2. Materials and Methods

2.1. Dataset

Table 1. UAV Classes.

Class	UAV Type	Mode
1	No UAV	N/A
2	Parrot Bebop	Switched on and connected to controller
3	Parrot Bebop	Hovering automatically with no controller commands
4	Parrot Bebop	Flying without video transmission
5	Parrot Bebop	Flying with video transmission
6	Parrot AR	Switched on and connected to controller
7	Parrot AR	Hovering automatically with no controller commands
8	Parrot AR	Flying without video transmission
9	AR	Flying with video transmission
10	DJI Phantom 3	Switched on and connected to controller

shows UAV classes assessed in these experiments from the open DroneRF dataset produced by Al-Sa’d et al. [21]. Three UAV types are evaluated–Parrot Bebop, Parrot AR (Elite 2.0) and the DJI Phantom 3. Al-Sa’d et al. in [22] pick these UAVs because they are commonly purchased for civilian applications.

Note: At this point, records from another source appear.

/-- Answer the first request whose readings have been given out (08 R278). -/
def settleReadings (d : Dev) : Dev :=
  match d.pick fun _ r => r.phase == .waiting && r.asksFor != [] && !d.readingOwed r with
  | some (i, r) => finishReq i r (r.all 0) true d
  | none => d

def execReadingGivenOut (s : State) : Out := onRun (fun d => settleReadings (readingsResume (readingGivenOut d))) s

/-- WRITE_TAKES_EFFECT at cycle 0 of its tick: the entries together; a transition, an activation or a request for readings is answered later
(02 R58, R60; 08 R278). -/
def writeEffect (d : Dev) : Dev :=
  match d.pick fun i r => r.phase == .ready && !d.pauseHolds r && d.mayComplete i r with
  | some (i, r) =>
    let sts := d.effectStatuses r
    if sts.any fun s => s != 0 then finishReq i r (sts.map fun s => (s, [])) true (undoRanks r (d.answer (firstStatus sts)))
    else
    let d := tickReadings d
    let d := (r.entries.filter fun e => !e.ranks).foldl (fun (d : Dev) e => objEff r.role e.ix e.sub e.data d) d
    let d := fenceDone r (d.answer 0)
    if r.writes 0x2200 2 || r.writes 0x2300 1 then recoveryActivation (d.setReq i { r with phase := .waiting })
    else if r.asksFor != [] then d.setReq i { r with phase := .waiting, eff := d.effTick }
    else finishReq i r (r.all 0) true d
  | none => d

def execWriteTakesEffect (s : State) : Out := onServe writeEffect s

/-- Answer the request that a transition or an activation kept waiting; the status after a reverted activation is free. -/
def dictSettle (ix sub : Nat) (reverted : Bool) (d : Dev) : Dev :=
  match d.pick fun _ r => r.phase == .waiting && r.writes ix sub with
  | some (i, r) =>
    let z := if reverted then d.fresh 256 else (0, d)
    finishReq i r (r.all z.1) true z.2
  | none => judgeAll d

def execLifecycleTransition (s : State) : Out :=
  onDev (fun d => let e := lifecycleTransition d; if e.trans.isNone && d.trans.isSome then dictSettle 0x2200 2 false e else e) s
def execActivationConfirmed (micros : Nat) (s : State) : Out :=
  onDev (fun d => let e := activationConfirmed micros d; if d.activating && !e.activating then dictSettle 0x2300 1 false e else e) s
def execActivationRevert (s : State) : Out :=
  onDev (fun d => let e := activationRevert d; if !d.upd.back && e.upd.back then dictSettle 0x2300 1 true e else e) s

/-! ## Segmented transfers (02 R79 to R82) -/

/-- Answer a segment that records nothing. -/
def ackSeg (i : Nat) (r : DReq) (st : Nat) (d : Dev) : Dev := finishReq i r (r.all st) false d

/-- End a transfer with a status, which is its recorded result. -/
def endSeg (i : Nat) (r : DReq) (j st : Nat) (d : Dev) : Dev :=
  refuseWrite i r (r.entries.map fun _ => st) true (d.withDict fun x => { x with segs := x.segs.eraseIdx j })

/-- Whether the length of a whole object fits its type (02 R79). -/
def lengthFits (ix sub : Nat) (b : Bytes) : Bool :=
  match objRow ix sub with
  | some r => lenStatus r.ty (.raw b) == 0
  | none => true

/-- The final segment: the CRC and the length, then checks 5 to 12 of the whole object. -/
def finalSeg (i : Nat) (r : DReq) (j : Nat) (t : SegRec) (d : Dev) : Dev :=
  let e := r.entries.headD {}
  if e.data.length < 4 || crc32 t.data != leNat (e.data.drop (e.data.length - 4)) || !lengthFits t.ix t.sub t.data then endSeg i r j 0xF d
  else
    let r' := { r with entries := [{ e with data := t.data }] }
    let st := entryStatus d (d.store t.ix t.sub (.raw t.data)) r' { e with data := t.data }
    let d := noteProofs r' [st] (d.answer st)
    if st = 0 then passWrite i r' (d.withDict fun x => { x with segs := x.segs.eraseIdx j })
    else endSeg i r j st d

/-- A segment of an open transfer (02 R80, R81). Two points are the model's choice (log entry 91): a segment that names another index or
sub-index than its transfer ends the transfer with 0x0F, and one refused with 0x0E for full staging does not renew the transfer's idle
time. -/
def moreSeg (i : Nat) (r : DReq) (j : Nat) (d : Dev) : Dev :=
  let e := r.entries.headD {}
  let t : SegRec := d.dict.segs.getD j {}
  let b := e.segData
  let above := min b.length (t.data.length - e.off)
  if thas t.segs e.off then ackSeg i r 0 (d.withDict fun x => { x with segs := setAt x.segs j { t with at' := d.now } })
  else if e.ix != t.ix || e.sub != t.sub || decide (t.data.length < e.off) || sliceB t.data e.off above != b.take above || e.flags == 1 || e.flags == 2 then
    endSeg i r j 0xF d
  else if 262144 < d.segBytes + (b.length - above) then ackSeg i r 0xE d
  else
    let t := { t with data := t.data ++ b.drop above, segs := tset t.segs e.off b.length, at' := d.now }
    let d := d.withDict fun x => { x with segs := setAt x.segs j t }
    if e.flags = 3 then finalSeg i r j t d else ackSeg i r 0 d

The Bebop, AR and Phantom 3 are varied when it comes to price, size and overall capability. They increase with weight and size, respectively, and in terms of range the Phantom 3 can operate out to 1000 m, while the Bebop and AR are restricted to 250 and 50 m, respectively. The Phantom 3 and the Bebop utilise the 5 GHz and 2.4 GHz Wi-Fi bands but during these experiments are limited to observing their activity in the 2.4 Ghz band. The Bebop can be set to automatically select a Wi-Fi channel based on the countries legal requirements and channel congestion or you can manually set the channel yourself [28]. Capturing the whole Wi-Fi spectrum ensures that the UAV will be captured even if the device switches channel during operation due to interference.

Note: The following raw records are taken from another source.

-- ==== Sys2Proof/Certificates/Slice0/Obligations.lean ====
section
/-! DEFINITION. The statements about the block. -/

open Sys2Proof Sys2Proof.Machine

/-- A step runs the command at the front of the queue on the state with the rest of the queue (R28, 01_architecture_and_warp_tick.md). -/
def Obligations.StepRunsTheFrontCommand : Prop :=
  (∀ (c : Instr) (rest : List Instr) (s : State), step { s with pending := c :: rest } = exec c { s with pending := rest })
  ∧ (∀ s : State, s.pending = [] → step s = .next s)

/-- Every command answers a next state, the queue stays, and only three commands change the debug memory (R298, R602,
09_supply_loss_and_reset.md). -/
def Obligations.EveryCommandAnswers : Prop :=
  ∀ (c : Instr) (s : State), ∃ t : State, exec c s = .next t ∧ t.pending = s.pending ∧
    (t.mem = s.mem ∨ (∃ good tag addr data, c = .debugWrite good tag addr data) ∨ c = .supplyReset ∨ c = .powerOnReset)

/-- Every step keeps the debug memory in its canonical form (R602, 21_debug_log_and_memory_protection.md). -/
def Obligations.StepKeepsMemoryCanonical : Prop :=
  ∀ s t : State, s.canonical → step s = .next t → t.canonical

/-- The state before any supply is canonical, waits for no command, and holds the default of every object (R298, R43, R576, R310). -/
def Obligations.ResetStateHolds : Prop :=
  State.reset.canonical ∧ State.reset.pending = [] ∧ State.reset.mem = [] ∧ State.reset.dev.loom = .unpowered ∧ State.reset.dev.now = 0
  ∧ (∀ ix sub, State.reset.dev.get ix sub = objDefault ix sub ∧ State.reset.dev.getB ix sub = blobDefault ix sub)

/-- A write is done as a whole or refused as a whole (R55, R58, R69). -/
def Obligations.WritesAreCheckedFirst : Prop :=
  ∀ (c : Instr) (s : State), c.isWrite = true →
    Completes c s fun e => e = s.dev ∨ (e.status ≠ 0 ∧ e = s.dev.answer e.status) ∨ e.status = 0

/-- Checks 6 to 12 of a write run in the order of R55 and give the first refusal (R55, R47, R48, R46). -/
def Obligations.ChecksOfAWrite : Prop :=
  ∀ (d : Dev) (role : Role) (ix sub : Nat) (v : Val),
    (objIndexExists ix = false → writeStatus d role ix sub v {} = 0x01)
    ∧ (objIndexExists ix = true → objRow ix sub = none → writeStatus d role ix sub v {} = if sub = 0 then 0x05 else 0x02)
    ∧ (∀ r, objIndexExists ix = true → objRow ix sub = some r →
        (r.dir = .ro → writeStatus d role ix sub v {} = 0x05)
        ∧ (r.dir ≠ .ro → roleOk r.roles role = false → writeStatus d role ix sub v {} = 0x03)
        ∧ (r.dir ≠ .ro → roleOk r.roles role = true → (d.life = 4 ∨ (r.cls = .metrology ∧ d.life ≠ 3)) →
            writeStatus d role ix sub v {} = 0x04)
        ∧ (r.dir ≠ .ro → roleOk r.roles role = true → d.life ≠ 4 → (r.cls = .metrology → d.life = 3) →
            writeStatus d role ix sub v {} = if lenStatus r.ty v ≠ 0 then 0x07 else if rangeStatus r.ty r.chk v ≠ 0 then 0x08 else 0x00))

/-- The supply warning follows its comparator, and 0x2100.04 bit 0 shows it (R292, R310). -/
def Obligations.SupplyWarningLevels : Prop :=
  (∀ s : State, s.dev.loom ≠ .unpowered → Completes .supplyWarning s fun e =>
    SetsBit 0x2100 4 0 true s.dev e ∧ KeepsObjs [(0x2100, 4)] s.dev e
    ∧ e = { s.dev with supply := { s.dev.supply with warning := true }, objs := e.objs })
  ∧ (∀ s : State, s.dev.loom ≠ .unpowered → Completes .supplyWarningClear s fun e =>
    SetsBit 0x2100 4 0 false s.dev e ∧ KeepsObjs [(0x2100, 4)] s.dev e
    ∧ e = { s.dev with supply := { s.dev.supply with warning := false }, objs := e.objs })
  ∧ (∀ s : State, s.dev.loom = .unpowered → exec .supplyWarning s = .next s ∧ exec .supplyWarningClear s = .next s)

/-- The power-fail save: its area, its commit, the hold of records, and the staged records after it (R32, R294, R295, R297, R265, R309,
R310). -/
def Obligations.PowerFailSave : Prop :=
  (∀ s : State, s.dev.running = true → s.dev.supply.seenAt = some s.dev.now → s.dev.supply.writing = none →
    Completes .powerFailSaveStart s fun e =>
      let i := if s.dev.latestSave = some 0 then 1 else 0
      e.supply.writing = some i ∧ e.area i = { s.dev.supply.bank with header := true, committed := false, provisional := false }
      ∧ e.area (1 - i) = s.dev.area (1 - i) ∧ e.supply.hold = s.dev.supply.hold ∧ e.supply.seenAt = s.dev.supply.seenAt
      ∧ SetsBit 0x2100 4 1 true s.dev e ∧ e.arb.top = true ∧ OnlyRank [(0x2100, 4)] { s.dev with supply := e.supply } e)
  ∧ (∀ s : State, s.dev.running = true → s.dev.supply.seenAt ≠ none → Completes .supplyWarningHold s fun e =>
      e = { s.dev with supply := { s.dev.supply with hold := true } })
  ∧ (∀ (s : State) (i t : Nat), s.dev.running = true → s.dev.supply.writing = some i → s.dev.supply.seenAt = some t →
    Completes .saveCommit s fun e =>
      (e.area i).committed = true ∧ (e.area i).provisional = false ∧ e.supply.writing = none
      ∧ e.bitO 0x2100 4 1 = false ∧ e.get 0x2100 6 = satAdd 32 (s.dev.get 0x2100 6) 1
      ∧ e.get 0x2100 7 = (s.dev.area i).point ∧ e.get 0x2100 8 = 1 ∧ e.get 0x4D40 1 = s.dev.get 0x4D40 1 + 1
      ∧ e.supply.saved = (s.dev.bill.staging != []) ∧ KeepsBlobs [] s.dev e
      ∧ KeepsObjs (rankObjs ++ [(0x2100, 4), (0x2100, 6), (0x2100, 7), (0x2100, 8)] ++ eventObjs) s.dev e
      ∧ e = { s.dev with supply := e.supply, objs := e.objs, blobs := e.blobs, log := e.log, vcs := e.vcs, arb := e.arb, hank := e.hank })
  ∧ (∀ s : State, s.dev.running = true → s.dev.supply.writing = none → s.dev.supply.saved = true → s.dev.supply.marked ≠ some s.dev.now →
    Completes .stagedRecordsWrite s fun e => e.bill = { s.dev.bill with staging := [] } ∧ e.arb.top = false
      ∧ e.supply = { s.dev.supply with saved := false, index := e.supply.index }
      ∧ OnlyRank [] { s.dev with bill := { s.dev.bill with staging := [] }, supply := e.supply } e)

/-- A dip that recovers ends the hold, marks a committed save provisional, counts the dip, and runs the held step (R296, R297, R309, R310,
R251). -/
def Obligations.RecoveryFromADip : Prop :=
  (∀ s : State, s.dev.running = true → s.dev.supply.seenAt ≠ none → s.dev.supply.warning = false →
      s.dev.bill.deferred = false → s.dev.supply.hold = false → Completes .brownOutRecovery s fun e => e = dipRecovered s.dev)
  ∧ (∀ s : State, s.dev.running = true → s.dev.supply.seenAt ≠ none → s.dev.supply.warning = false →
      (s.dev.bill.deferred = true ∨ s.dev.supply.hold = true) → Completes .brownOutRecovery s fun e => e = boundaryStep (dipRecovered s.dev))
  ∧ (∀ d : Dev, (∀ t, d.trans = some t → t.owed = false) → d.reads.switchDue = false →
      let e := dipRecovered d
      e.bill = { d.bill with deferred := d.bill.deferred || d.supply.hold } ∧ e.get 0x2100 5 = satAdd 32 (d.get 0x2100 5) 1
      ∧ (∀ i, d.supply.writing = some i →
          e.supply = { d.supply with seenAt := none, hold := false, toProvisional := true } ∧ e.get 0x4D40 1 = d.get 0x4D40 1 + 1
          ∧ KeepsObjs ([(0x2100, 5)] ++ eventObjs) d e ∧ e.arb = d.arb ∧ e.hank = d.hank)
      ∧ (∀ i, d.supply.writing = none → d.latestSave = some i →
          (e.area i).provisional = true ∧ (e.area i).committed = (d.area i).committed ∧ e.supply.seenAt = none ∧ e.supply.hold = false
          ∧ e.bitO 0x2100 4 2 = true ∧ e.get 0x2100 8 = 2 ∧ e.get 0x4D40 1 = d.get 0x4D40 1 + 2 ∧ e.arb.top = true
          ∧ KeepsObjs (rankObjs ++ [(0x2100, 4), (0x2100, 5), (0x2100, 8)] ++ eventObjs) d e)
      ∧ (d.supply.writing = none → d.latestSave = none →
          e.supply = { d.supply with seenAt := none, hold := false } ∧ KeepsObjs ([(0x2100, 5)] ++ eventObjs) d e ∧ e.arb = d.arb ∧ e.hank = d.hank)
      ∧ OnlyLogged { d with supply := e.supply, bill := e.bill, arb := e.arb, hank := e.hank } e)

In Table 1, we can see that for the Bebop and the AR various modes are captured, including switched on and connected to controller; hovering automatically with no input from the controller; flying with video transmission; and flying without video. The DJI Phantom 3 is recorded only in the first mode - switched on and connected to controller. Al-Sa’d et al. [22] is the first work to the authors knowledge which considers different modes of operation when classifying UAVs. The ability to classify the signal would be extremely useful in helping to determine intent. Organisations such as the police could use this information to make an assessment on risk. For example, flying with the video on could indicate an intelligence collection operation due to the real time feedback of imagery. Intelligence capabilities on UAVs have been directly linked to targeted killing [29]. The DroneRF dataset [21] was recorded using two USRP-2943 SDR made by Ettus Research, Austin, TX, USA. The USRP-2943 is a higher end SDR costing around £6350 each [30]. They operate between 1.2 GHz and 6 GHz frequency range with the ability to capture 40 MHz of instantaneous bandwidth. Al-Sa’d et al. utilise two USRP-2943 simultaneously in order to cover 80 MHz of the Wi-Fi spectrum (excluding channel 1 and 14). For the experiments in this paper 1000 samples were taken for each class and split 80% for training with cross validation and 20% kept entirely separate as a hold-out evaluation dataset.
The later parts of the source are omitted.